# MSP goes into a ditch.



## dmackack (May 27, 2003)

time for the heavy artillery.


----------



## Mikey682 (May 2, 2002)

oh. my. god. :uc: 


I have to go drink myself stupid in order to forget I just saw that. :alcoholi:


----------



## j809 (Jul 5, 2002)

You're scary.


----------



## masstoazcop (Dec 3, 2003)

Someone has toooo much time on their hands..


----------



## VAP1773 (May 8, 2002)

Do your parents know that you are playing with their camera and computer? :roll:


----------



## Mitpo62 (Jan 13, 2004)

Reminds me of the old "Land of the Giants" show from TV.


----------



## SRRerg (Sep 19, 2003)

What knocked him off the road - Godzirra?


----------



## MARINECOP (Dec 23, 2003)

How old are you? I wish I had toys like that when I was 8. By the way Sears has a sale on lawn mowers. :lol:


----------



## dmackack (May 27, 2003)

LOL I got bored yestrday


----------



## ROBOCOP1982 (Sep 4, 2002)

Yeah I guess so :shock: :shock:


----------



## MVS (Jul 2, 2003)

Now I know who to call if I need a model re-enactment of an accident... 

Next time create a roll-over of a Tractor Trailer with flames shooting out of it... I'm sure you must have a Fire Engine and EMS in your collection there somewhere...


----------



## Deuce (Sep 27, 2003)

G-I-R-L-F-R-I-E-N-D.... If you're married then I understand....


----------



## bbelichick (Aug 25, 2002)

Deuce said:


> G-I-R-L-F-R-I-E-N-D.... If you're married then I understand....


That's hilarious, but I'm married and I don't do that.

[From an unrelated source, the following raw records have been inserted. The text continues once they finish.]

-- ==== Sys2Proof/Machine/Placement.lean ====
section
/-! DEFINITION. Mailbox entries, acceptance, binding, placement, completion, kill and replay of dispatches: R29, R30, R72,
R73, R194 to R201, R241, R283, R292 to R301 (spec/09_execution_and_scheduling.md, spec/16_queues_dispatch_groups.md). -/

namespace Sys2Proof.Machine

/-! ### Records -/

/-- The reserved bits of a dispatch record are zero (R296). -/
def recClean (r : BitVec 2048) : Bool :=
  recBits r 2047 704 = 0 && recBits r 511 480 = 0 && recBits r 415 405 = 0 && recBits r 31 20 = 0

/-- The placement set, dies that are not enabled included (R296). -/
def placementSet (r : BitVec 2048) : List Nat := (List.range (recBits r 404 394)).map (recBits r 393 384 + ·)

/-- The identifiers of a group by its rank: group, cluster, die, chip, module (R195). -/
def rankIds (r : BitVec 2048) (rank : Nat) : List Nat :=
  let digit (x e : Nat) : Nat × Nat := if e = 0 then (0, x) else (x % e, x / e)
  let (g, x) := digit rank (recGroups r)
  let (c, x) := digit x (recClusters r)
  let (d, x) := digit x (recBits r 303 288)
  let (h, x) := digit x (recBits r 319 304)
  let (m, _) := digit x (recBits r 335 320)
  [g, c, d, h, m]

/-- Bits of a kernel header (R72). -/
def hdrBits (h : BitVec 256) (hi lo : Nat) : Nat := bits h.toNat hi lo

/-- The checks that R72 makes of a kernel header. -/
def headerOk (h : BitVec 256) : Bool :=
  hdrBits h 31 0 = 0x58424B48 && hdrBits h 47 40 = 1 && hdrBits h 39 32 = 0 && hdrBits h 71 66 = 0 &&
    hdrBits h 79 72 % 8 = 0 && decide (8 ≤ hdrBits h 79 72) && decide (hdrBits h 79 72 ≤ 192) &&
    decide (1 ≤ hdrBits h 135 128) && decide (hdrBits h 135 128 ≤ 64) && decide (hdrBits h 143 136 ≤ 64) &&
    hdrBits h 191 160 % 8 = 0 && hdrBits h 223 192 % 8 = 0 && hdrBits h 255 224 % 8 = 0 &&
    hdrBits h 64 64 = hdrBits h 61 61 && (hdrBits h 64 64 = 0 || hdrBits h 159 144 ≠ 0) && hdrBits h 63 62 = 0

/-- One entry of a window list fits its group (R240, R241). -/
def windowOk (h : BitVec 256) (w : BitVec 256) : Bool :=
  let b := w.toNat
  bits b 127 108 = 0 && bits b 47 10 = 0 && bits b 7 6 = 0 && bits b 9 8 ≠ 3 && bits b 67 48 % 128 = 0 &&
    bits b 87 68 % 16 = 0 && decide (16 ≤ bits b 87 68) && decide (bits b 67 48 + bits b 87 68 ≤ hdrBits h 127 96) &&
    (bits b 107 88 = 0xFFFFF || (bits b 107 88 % 16 = 0 && decide (bits b 107 88 < hdrBits h 95 80)))

/-- Two entries of a window list share no ID and no byte (R241). -/
def windowsApart (a b : BitVec 256) : Bool :=
  bits a.toNat 5 0 ≠ bits b.toNat 5 0 &&
    !overlaps (bits a.toNat 67 48) (bits a.toNat 87 68) (bits b.toNat 67 48) (bits b.toNat 87 68)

Tivo, X-Box , Netflix and the NFL Channel...Survival Kit for married men.


----------



## michaelbos (May 8, 2002)

That's pretty good, but I thought that part of the yard was on the Mets?


----------



## pickels (Jul 1, 2002)

jsg2020 said:


> Deuce said:
> 
> 
> > G-I-R-L-F-R-I-E-N-D.... If you're married then I understand....
> ...


GIRLFRIEND=H-U-C-K-L-E-B-U-C-K! Try it you'll like it!


----------



## Doughnut33 (Mar 22, 2004)

Very creative. Look out for those giant oak leaves on the highway in Western Mass. (I think its about to take that unmarked out too.)


----------



## MVS (Jul 2, 2003)

Be careful.. in western MA you could run into jurisdictional issues... Dmack, try a scenario in the northwestern corner of the state that involves VT, NY and MA Staties... And throw an Enviro Cop or 2 in there as well...


----------



## VAP1773 (May 8, 2002)

RPD931 said:


> Be careful.. in western MA you could run into jurisdictional issues... Dmack, try a scenario in the northwestern corner of the state that involves VT, NY and MA Staties... And throw an Enviro Cop or 2 in there as well...


Don't encourage him!


----------



## MVS (Jul 2, 2003)

:twisted: :wink:


----------



## dmackack (May 27, 2003)

> Don't encourage him


LOL


----------



## mpd61 (Aug 7, 2002)

Leave him alone guys!

I'm gonna meet up with Mack and use my model aircraft to strafe the dioramas!!!!
And then we're gonna go to N.H. for lunch, get some M-80's and come back and really post some good pics!


----------



## VAP1773 (May 8, 2002)

mpd61 said:


> Leave him alone guys!
> 
> I'm gonna meet up with Mack and use my model aircraft to strafe the dioramas!!!!
> And then we're gonna go to N.H. for lunch, get some M-80's and come back and really post some good pics!


They attract their own kind, don't they? :roll:


----------



## MVS (Jul 2, 2003)

Boy, am I sorry I put fuel into that fire... Whoa... :shock:


----------